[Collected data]
-- ==== Sys2Proof/Tests/Slice0.lean ====
section
/-! SUPPORT. Tests. Expected values are those of 95_test_vectors.md and of the examples in the rules, never the model's own answers;
each docstring names its source. Then, for each statement with hypotheses, a witness that its hypotheses can be met together. -/

namespace Sys2Proof.Tests

open Sys2Proof Sys2Proof.Machine

/-! Helpers -/

/-- The next state of a result, if there is one. -/
def nextOf : Result → Option State
  | .next s => some s
  | _ => none

/-- The response after an instruction. -/
def respOf (i : Instr) (s : State) : Option Response := (nextOf (exec i s)).bind State.resp

/-- One field after an instruction. -/
def after {α : Type} (f : State → α) (i : Instr) (s : State) : Option α := (nextOf (exec i s)).map f

/-- K1 of 95_test_vectors.md. -/
def k1 : Block := 0x000102030405060708090A0B0C0D0E0F

/-- N1 of 95_test_vectors.md. -/
def n1 : Block := 0x101112131415161718191A1B1C1D1E1F

/-- A16 of 95_test_vectors.md. -/
def a16 : Block := 0xA0A1A2A3A4A5A6A7A8A9AAABACADAEAF

/-- A core in a phase, the rest as after reset. -/
def inPhase (p : Phase) (d : Dir) (f : Bool) : State := { State.reset with phase := p, dir := d, first := f }

/-- The same with a chaining value and a mask, under K1. -/
def chained (p : Phase) (d : Dir) (f : Bool) (y mask : Block) : State :=
  { inPhase p d f with rk := expand coreParams k1, y := y, delta := mask }

/-- Phase REL with the 20 bytes of P20 held (95_test_vectors.md program P3 after command 7). -/
def released : State :=
  { inPhase .rel .dec false with
    hold := Memory.writeBlock (Memory.writeBlock [] 0 0x505152535455565758595A5B5C5D5E5F) 1 0x60616263000000000000000000000000
    holdlen := 20 }

/-! WellFormed: each check refuses a term that breaks it alone -/

theorem test_wf_encblk_key_length : ¬ (Instr.encblk 256 16 0 0).WellFormed := by decide
theorem test_wf_encblk_block_length : ¬ (Instr.encblk 16 256 0 0).WellFormed := by decide
theorem test_wf_init_key_length : ¬ (Instr.init .enc 256 16 0 0).WellFormed := by decide
theorem test_wf_init_nonce_length : ¬ (Instr.init .dec 16 256 0 0).WellFormed := by decide
theorem test_wf_adblk_length : ¬ (Instr.adblk true 65536 0).WellFormed := by decide
theorem test_wf_msgblk_length : ¬ (Instr.msgblk false 65536 0).WellFormed := by decide
theorem test_wf_verify_length : ¬ (Instr.verify 65536 0).WellFormed := by decide
theorem test_wf_rdbuf_block : ¬ (Instr.rdbuf 65536).WellFormed := by decide

/-! Decoding: words written out by the layout of 30_encoding.md R72, fields OPC, RSV0, DIR, LAST, ARG -/

/-- V-EN 01002010, with both operands. -/
theorem test_decode_encblk :
    decode ⟨0b00000001#8 ++ 0b000000#6 ++ 0b0#1 ++ 0b0#1 ++ 0b0010000000010000#16, n1, k1⟩ = some (.encblk 32 16 n1 k1) := by
  decide

/-- V-EN 0200100C with DIR set (R73, R81: 0x02020000 + klen·256 + nlen). -/
theorem test_decode_init_dec :
    decode ⟨0b00000010#8 ++ 0b000000#6 ++ 0b1#1 ++ 0b0#1 ++ 0b0001000000001100#16, n1, k1⟩ = some (.init .dec 16 12 n1 k1) := by
  decide

/-- V-EN 02001010. -/
theorem test_decode_init_enc :
    decode ⟨0b00000010#8 ++ 0b000000#6 ++ 0b0#1 ++ 0b0#1 ++ 0b0001000000010000#16, n1, k1⟩ = some (.init .enc 16 16 n1 k1) := by
  decide

/-- V-EN 0301FFFF: KIN is ignored. -/
theorem test_decode_adblk :
    decode ⟨0b00000011#8 ++ 0b000000#6 ++ 0b0#1 ++ 0b1#1 ++ 0b1111111111111111#16, a16, k1⟩ = some (.adblk true 65535 a16) := by
  decide

/-- V-EN 04010003 and its form without LAST. -/
theorem test_decode_msgblk :
    decode ⟨0b00000100#8 ++ 0b000000#6 ++ 0b0#1 ++ 0b1#1 ++ 0b0000000000000011#16, a16, k1⟩ = some (.msgblk true 3 a16) ∧
    decode ⟨0b00000100#8 ++ 0b000000#6 ++ 0b0#1 ++ 0b0#1 ++ 0b0000000000010000#16, a16, k1⟩ = some (.msgblk false 16 a16) := by
  decide

/-- V-EN 05000000. -/
theorem test_decode_gettag :
    decode ⟨0b00000101#8 ++ 0b000000#6 ++ 0b0#1 ++ 0b0#1 ++ 0b0000000000000000#16, a16, k1⟩ = some .gettag := by decide

/-- V-EN 06000010. -/
theorem test_decode_verify :
    decode ⟨0b00000110#8 ++ 0b000000#6 ++ 0b0#1 ++ 0b0#1 ++ 0b0000000000010000#16, a16, k1⟩ = some (.verify 16 a16) := by decide

/-- V-EN 07000001, and an index that uses both bytes of ARG. -/
theorem test_decode_rdbuf :
    decode ⟨0b00000111#8 ++ 0b000000#6 ++ 0b0#1 ++ 0b0#1 ++ 0b0000000000000001#16, a16, k1⟩ = some (.rdbuf 1) ∧
    decode ⟨0b00000111#8 ++ 0b000000#6 ++ 0b0#1 ++ 0b0#1 ++ 0b0001001000110100#16, a16, k1⟩ = some (.rdbuf 4660) := by decide

/-- V-EN 08000000. -/
theorem test_decode_clear :
    decode ⟨0b00001000#8 ++ 0b000000#6 ++ 0b0#1 ++ 0b0#1 ++ 0b0000000000000000#16, a16, k1⟩ = some .clear := by decide

/-- V-EN 09000000. -/
theorem test_decode_rdstat :
    decode ⟨0b00001001#8 ++ 0b000000#6 ++ 0b0#1 ++ 0b0#1 ++ 0b0000000000000000#16, a16, k1⟩ = some .rdstat := by decide

/-- V-EN, the words that match no row. -/
theorem test_decode_illegal :
    ([0x00000000, 0xFFFFFFFF, 0x0A000000, 0x02041010, 0x02011010, 0x03020010, 0x01011010] ++
      [0x05010000, 0x05000001, 0x06010010, 0x07020000, 0x08000001, 0x09000001, 0x09020000]).all
        (fun w => (decodeTableWord 32 w).isNone) = true := by decide

/-- log 11: DIN and KIN above CW. -/
theorem test_decode_operand_bits :
    decodeTableWord 288 (0x01001010 + n1.toNat * 2 ^ 32 + k1.toNat * 2 ^ 160) = some (.encblk 16 16 n1 k1) := by decide +kernel

/-- 30_encoding.md R81: the words of the textual forms. -/
theorem test_encode_words :
    (encode (asmEncblk k1 n1)).cw = 0x01001010 ∧ (encode (asmInit .dec k1 n1)).cw = 0x02021010 ∧
    (encode (asmInit .enc k1 n1 (nlen := 12))).cw = 0x0200100C ∧ (encode (asmAdblk a16 16)).cw = 0x03000010 ∧
    (encode (asmAdblkLast a16 0)).cw = 0x03010000 ∧ (encode (asmMsgblk a16 16)).cw = 0x04000010 ∧
    (encode (asmMsgblkLast a16 3)).cw = 0x04010003 ∧ (encode (asmVerify a16)).cw = 0x06000010 := by decide

/-! The block cipher and the key schedule -/

/-- V-BC-9 SubCells. -/
theorem test_subcells :
    subCells coreParams 0x0123456789ABCDEF0123456789ABCDEF = 0x1A4C6F392DB7508E1A4C6F392DB7508E := by decide +kernel

/-- V-BC-9 PermBits. -/
theorem test_permbits :
    permBits coreParams 0xFF = 0x000000090000000C0000000600000003 ∧
    permBits coreParams 0xF0000000000000000000000000000000 = 0x40000000200000001000000080000000 := by decide +kernel

/-- V-BC-9 KMASK. -/
theorem test_keymask :
    keyMask coreParams (0xFFFFFFFF#32 ++ 0#32) = 0x44444444444444444444444444444444 ∧
    keyMask coreParams (1#32 ++ 0#32) = 4 ∧
    keyMask coreParams (0#32 ++ 0x80000000#32) = 0x20000000000000000000000000000000 := by decide +kernel

/-- V-BC-9 CMASK. -/
theorem test_constmask :
    constMask coreParams 0x01 = 0x80000000000000000000000000000008 ∧
    constMask coreParams 0x2A = 0x80000000000000000000000000808080 := by decide +kernel

/-- V-BC-8: one and two rounds, all-zero key, and no round at all. -/
theorem test_reduced_rounds :
    cipherE { coreParams with rounds := 1 } (expand { coreParams with rounds := 1 } 0) 0 = 0x91111111111111111111111111111119 ∧
    cipherE { coreParams with rounds := 2 } (expand { coreParams with rounds := 2 } k1) n1 =
      0x33456D0482E131E232BF629334163754 ∧
    cipherE { coreParams with rounds := 0 } (expand { coreParams with rounds := 0 } k1) n1 = n1 := by decide +kernel

/-- V-BC-3, a recalled published vector. -/
theorem test_cipher_published :
    cipherE coreParams (expand coreParams 0xD0F5C59A7700D3E799028FA9F90AD837) 0xE39C141FA57DBA43F08A85B6A91F86C1 =
      0x13EDE67CBDCC3DBF400A62D6977265EA := by decide +kernel

/-- 41_key_schedule.md R136: the worked example. -/
theorem test_round_keys :
    (expand coreParams k1)[0]? = some 0x040506070C0D0E0F ∧ (expand coreParams k1)[1]? = some 0x0001020308090A0B ∧
    (expand coreParams k1)[2]? = some 0x4303E0F004050607 ∧ (expand coreParams k1)[39]? = some 0x90800B0A40002030 := by
  decide +kernel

DESCRIPTION OF THE TASK | What is the number of lines in the data that include the word "inPhase"? State only that number.

YOUR SOLUTION | 3